┌─ DATA FOR REVIEW

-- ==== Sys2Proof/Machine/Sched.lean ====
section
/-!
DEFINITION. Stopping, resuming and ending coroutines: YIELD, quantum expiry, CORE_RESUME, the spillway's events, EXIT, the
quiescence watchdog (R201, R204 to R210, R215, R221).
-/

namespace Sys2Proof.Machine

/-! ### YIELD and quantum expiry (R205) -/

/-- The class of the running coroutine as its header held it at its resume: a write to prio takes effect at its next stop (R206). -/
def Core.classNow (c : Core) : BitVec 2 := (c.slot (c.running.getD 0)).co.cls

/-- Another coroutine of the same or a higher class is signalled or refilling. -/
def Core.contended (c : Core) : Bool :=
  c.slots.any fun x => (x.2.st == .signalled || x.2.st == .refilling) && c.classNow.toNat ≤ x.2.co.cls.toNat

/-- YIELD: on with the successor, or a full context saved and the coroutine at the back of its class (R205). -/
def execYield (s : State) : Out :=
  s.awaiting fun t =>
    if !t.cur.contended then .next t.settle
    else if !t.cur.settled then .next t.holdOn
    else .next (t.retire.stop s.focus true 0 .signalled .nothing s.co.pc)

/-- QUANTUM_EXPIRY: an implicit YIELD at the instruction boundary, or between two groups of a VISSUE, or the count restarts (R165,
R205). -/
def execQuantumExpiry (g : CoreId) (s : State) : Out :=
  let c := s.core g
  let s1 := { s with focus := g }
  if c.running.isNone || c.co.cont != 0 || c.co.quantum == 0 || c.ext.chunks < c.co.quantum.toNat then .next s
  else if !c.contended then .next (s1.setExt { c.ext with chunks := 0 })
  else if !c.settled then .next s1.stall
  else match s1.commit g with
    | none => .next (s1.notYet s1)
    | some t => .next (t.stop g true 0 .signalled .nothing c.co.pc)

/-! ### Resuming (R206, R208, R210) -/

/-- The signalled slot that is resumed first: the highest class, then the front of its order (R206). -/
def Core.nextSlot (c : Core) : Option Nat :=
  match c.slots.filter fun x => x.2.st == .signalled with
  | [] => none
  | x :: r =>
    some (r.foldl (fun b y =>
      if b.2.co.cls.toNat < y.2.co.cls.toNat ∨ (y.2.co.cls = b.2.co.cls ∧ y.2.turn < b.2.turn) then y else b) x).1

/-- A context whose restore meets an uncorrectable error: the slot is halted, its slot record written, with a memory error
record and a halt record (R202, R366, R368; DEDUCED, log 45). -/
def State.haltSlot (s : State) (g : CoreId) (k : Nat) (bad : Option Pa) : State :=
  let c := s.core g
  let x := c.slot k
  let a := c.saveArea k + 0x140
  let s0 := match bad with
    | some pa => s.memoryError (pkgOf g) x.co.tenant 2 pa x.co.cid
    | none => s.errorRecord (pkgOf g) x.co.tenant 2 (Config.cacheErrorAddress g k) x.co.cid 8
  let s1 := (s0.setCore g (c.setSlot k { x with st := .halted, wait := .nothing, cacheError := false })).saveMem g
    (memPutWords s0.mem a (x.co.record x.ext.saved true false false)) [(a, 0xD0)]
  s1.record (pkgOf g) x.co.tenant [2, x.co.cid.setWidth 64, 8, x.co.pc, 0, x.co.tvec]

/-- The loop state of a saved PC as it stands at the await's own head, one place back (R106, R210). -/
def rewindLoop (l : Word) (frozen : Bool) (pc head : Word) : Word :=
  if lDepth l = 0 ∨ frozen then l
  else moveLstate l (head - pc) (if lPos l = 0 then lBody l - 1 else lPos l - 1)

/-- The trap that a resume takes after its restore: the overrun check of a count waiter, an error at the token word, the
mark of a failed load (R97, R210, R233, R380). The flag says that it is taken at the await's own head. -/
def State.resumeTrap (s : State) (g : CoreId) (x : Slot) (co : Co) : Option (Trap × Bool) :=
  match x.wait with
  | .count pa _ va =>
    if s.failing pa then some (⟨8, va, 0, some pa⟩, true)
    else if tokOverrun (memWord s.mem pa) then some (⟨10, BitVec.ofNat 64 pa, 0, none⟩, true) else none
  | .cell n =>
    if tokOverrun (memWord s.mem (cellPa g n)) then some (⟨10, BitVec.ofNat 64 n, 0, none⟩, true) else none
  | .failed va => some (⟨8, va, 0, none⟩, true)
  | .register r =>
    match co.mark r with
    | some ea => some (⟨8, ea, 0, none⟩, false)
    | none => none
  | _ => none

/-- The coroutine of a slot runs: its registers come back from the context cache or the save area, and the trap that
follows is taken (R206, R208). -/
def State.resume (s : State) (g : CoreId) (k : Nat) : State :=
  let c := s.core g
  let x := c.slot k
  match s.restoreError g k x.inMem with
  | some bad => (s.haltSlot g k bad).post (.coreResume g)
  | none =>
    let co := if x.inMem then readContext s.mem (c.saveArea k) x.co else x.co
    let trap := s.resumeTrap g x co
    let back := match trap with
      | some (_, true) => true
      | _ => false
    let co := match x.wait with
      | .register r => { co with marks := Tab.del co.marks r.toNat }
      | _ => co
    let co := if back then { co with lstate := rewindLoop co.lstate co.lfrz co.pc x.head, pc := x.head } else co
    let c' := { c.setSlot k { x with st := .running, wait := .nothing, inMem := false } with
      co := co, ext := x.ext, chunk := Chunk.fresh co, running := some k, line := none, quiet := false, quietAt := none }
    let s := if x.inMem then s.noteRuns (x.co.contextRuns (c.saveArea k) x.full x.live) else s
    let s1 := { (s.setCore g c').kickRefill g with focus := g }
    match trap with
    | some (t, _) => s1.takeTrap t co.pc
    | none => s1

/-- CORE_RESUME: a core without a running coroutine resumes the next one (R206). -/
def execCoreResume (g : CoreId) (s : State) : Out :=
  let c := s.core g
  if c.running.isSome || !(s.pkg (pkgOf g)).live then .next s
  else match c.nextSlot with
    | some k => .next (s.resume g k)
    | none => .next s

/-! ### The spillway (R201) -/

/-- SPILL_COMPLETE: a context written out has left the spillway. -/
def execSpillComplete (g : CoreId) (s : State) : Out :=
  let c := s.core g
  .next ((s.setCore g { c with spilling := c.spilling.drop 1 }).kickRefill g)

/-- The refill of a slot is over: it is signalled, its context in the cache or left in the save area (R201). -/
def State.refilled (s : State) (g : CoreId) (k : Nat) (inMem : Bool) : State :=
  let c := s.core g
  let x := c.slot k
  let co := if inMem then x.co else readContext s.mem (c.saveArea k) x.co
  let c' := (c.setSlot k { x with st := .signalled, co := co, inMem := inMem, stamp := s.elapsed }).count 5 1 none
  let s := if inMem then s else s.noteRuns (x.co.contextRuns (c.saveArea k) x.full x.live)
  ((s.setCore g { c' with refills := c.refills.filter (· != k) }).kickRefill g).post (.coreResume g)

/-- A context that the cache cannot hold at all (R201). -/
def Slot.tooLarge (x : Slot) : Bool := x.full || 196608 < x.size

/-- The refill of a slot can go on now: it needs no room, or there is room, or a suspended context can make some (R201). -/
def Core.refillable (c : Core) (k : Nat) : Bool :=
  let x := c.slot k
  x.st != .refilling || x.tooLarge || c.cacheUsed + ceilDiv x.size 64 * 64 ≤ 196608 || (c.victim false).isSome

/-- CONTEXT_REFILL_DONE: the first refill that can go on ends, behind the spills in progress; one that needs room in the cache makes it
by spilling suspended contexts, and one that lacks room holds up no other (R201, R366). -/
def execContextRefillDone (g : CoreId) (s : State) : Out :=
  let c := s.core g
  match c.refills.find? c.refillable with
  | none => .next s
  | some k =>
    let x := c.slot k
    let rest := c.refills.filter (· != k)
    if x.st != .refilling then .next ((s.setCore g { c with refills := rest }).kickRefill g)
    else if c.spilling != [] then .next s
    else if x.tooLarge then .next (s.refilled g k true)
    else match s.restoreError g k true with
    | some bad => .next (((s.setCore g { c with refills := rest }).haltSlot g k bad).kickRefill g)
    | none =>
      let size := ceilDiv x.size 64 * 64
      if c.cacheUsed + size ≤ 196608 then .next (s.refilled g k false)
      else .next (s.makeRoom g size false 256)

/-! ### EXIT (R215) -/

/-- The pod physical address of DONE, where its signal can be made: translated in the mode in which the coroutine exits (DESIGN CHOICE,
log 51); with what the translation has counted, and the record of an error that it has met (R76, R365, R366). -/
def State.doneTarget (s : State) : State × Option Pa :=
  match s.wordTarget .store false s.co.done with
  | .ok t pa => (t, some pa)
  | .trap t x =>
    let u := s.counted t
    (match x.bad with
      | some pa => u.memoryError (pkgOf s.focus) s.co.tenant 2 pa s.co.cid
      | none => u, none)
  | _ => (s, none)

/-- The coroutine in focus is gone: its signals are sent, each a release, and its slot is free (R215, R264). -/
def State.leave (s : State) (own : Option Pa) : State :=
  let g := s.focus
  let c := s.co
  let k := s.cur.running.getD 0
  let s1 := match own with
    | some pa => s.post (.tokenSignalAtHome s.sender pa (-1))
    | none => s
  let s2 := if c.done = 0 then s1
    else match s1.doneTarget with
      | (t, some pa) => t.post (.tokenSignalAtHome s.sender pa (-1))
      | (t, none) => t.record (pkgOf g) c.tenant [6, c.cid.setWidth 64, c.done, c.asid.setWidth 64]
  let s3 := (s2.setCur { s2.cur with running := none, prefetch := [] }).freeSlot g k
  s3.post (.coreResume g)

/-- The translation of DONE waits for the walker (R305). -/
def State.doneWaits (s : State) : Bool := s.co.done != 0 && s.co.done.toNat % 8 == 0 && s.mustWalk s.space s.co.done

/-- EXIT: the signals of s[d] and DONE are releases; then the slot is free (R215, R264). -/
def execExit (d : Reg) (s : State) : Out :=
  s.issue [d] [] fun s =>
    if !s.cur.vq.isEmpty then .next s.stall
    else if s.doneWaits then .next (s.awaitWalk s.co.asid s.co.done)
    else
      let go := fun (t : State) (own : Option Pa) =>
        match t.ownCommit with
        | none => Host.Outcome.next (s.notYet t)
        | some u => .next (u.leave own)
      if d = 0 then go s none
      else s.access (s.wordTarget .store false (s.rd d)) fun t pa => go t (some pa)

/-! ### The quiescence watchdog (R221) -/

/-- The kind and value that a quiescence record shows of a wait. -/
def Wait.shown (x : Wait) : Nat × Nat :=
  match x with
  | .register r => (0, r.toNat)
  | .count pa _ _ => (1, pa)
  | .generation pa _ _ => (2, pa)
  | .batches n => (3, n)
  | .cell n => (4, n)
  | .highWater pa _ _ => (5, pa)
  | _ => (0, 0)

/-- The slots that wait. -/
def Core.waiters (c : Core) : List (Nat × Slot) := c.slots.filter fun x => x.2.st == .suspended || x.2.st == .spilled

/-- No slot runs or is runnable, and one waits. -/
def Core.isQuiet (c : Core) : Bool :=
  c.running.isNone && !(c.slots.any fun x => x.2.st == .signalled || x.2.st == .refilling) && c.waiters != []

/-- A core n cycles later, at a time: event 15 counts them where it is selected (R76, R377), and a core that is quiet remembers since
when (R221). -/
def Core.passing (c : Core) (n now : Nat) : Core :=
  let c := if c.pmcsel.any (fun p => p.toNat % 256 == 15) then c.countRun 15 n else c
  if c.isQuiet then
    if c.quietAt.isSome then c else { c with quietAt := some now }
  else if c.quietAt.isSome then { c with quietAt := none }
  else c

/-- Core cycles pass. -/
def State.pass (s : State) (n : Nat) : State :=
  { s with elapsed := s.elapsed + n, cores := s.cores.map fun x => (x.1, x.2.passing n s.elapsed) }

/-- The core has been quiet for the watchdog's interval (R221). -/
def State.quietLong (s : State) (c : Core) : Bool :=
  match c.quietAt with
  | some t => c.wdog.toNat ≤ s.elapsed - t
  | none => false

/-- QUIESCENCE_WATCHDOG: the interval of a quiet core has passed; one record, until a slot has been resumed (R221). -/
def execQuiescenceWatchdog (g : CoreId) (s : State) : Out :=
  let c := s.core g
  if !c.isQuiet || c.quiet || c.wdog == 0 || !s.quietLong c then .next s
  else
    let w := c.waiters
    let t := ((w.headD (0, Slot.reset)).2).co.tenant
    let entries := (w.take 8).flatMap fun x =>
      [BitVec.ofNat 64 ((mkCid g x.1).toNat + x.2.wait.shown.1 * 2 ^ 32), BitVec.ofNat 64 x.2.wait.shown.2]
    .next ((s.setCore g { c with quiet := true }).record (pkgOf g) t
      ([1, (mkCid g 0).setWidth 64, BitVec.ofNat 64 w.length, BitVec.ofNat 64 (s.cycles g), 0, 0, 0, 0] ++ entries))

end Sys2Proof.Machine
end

└─

== EXERCISE INSTRUCTIONS ==
Look through the entries for lines containing the word "noteRuns" and return each one.

== SOLVED EXERCISE ==
    let s := if x.inMem then s.noteRuns (x.co.contextRuns (c.saveArea k) x.full x.live) else s
  let s := if inMem then s else s.noteRuns (x.co.contextRuns (c.saveArea k) x.full x.live)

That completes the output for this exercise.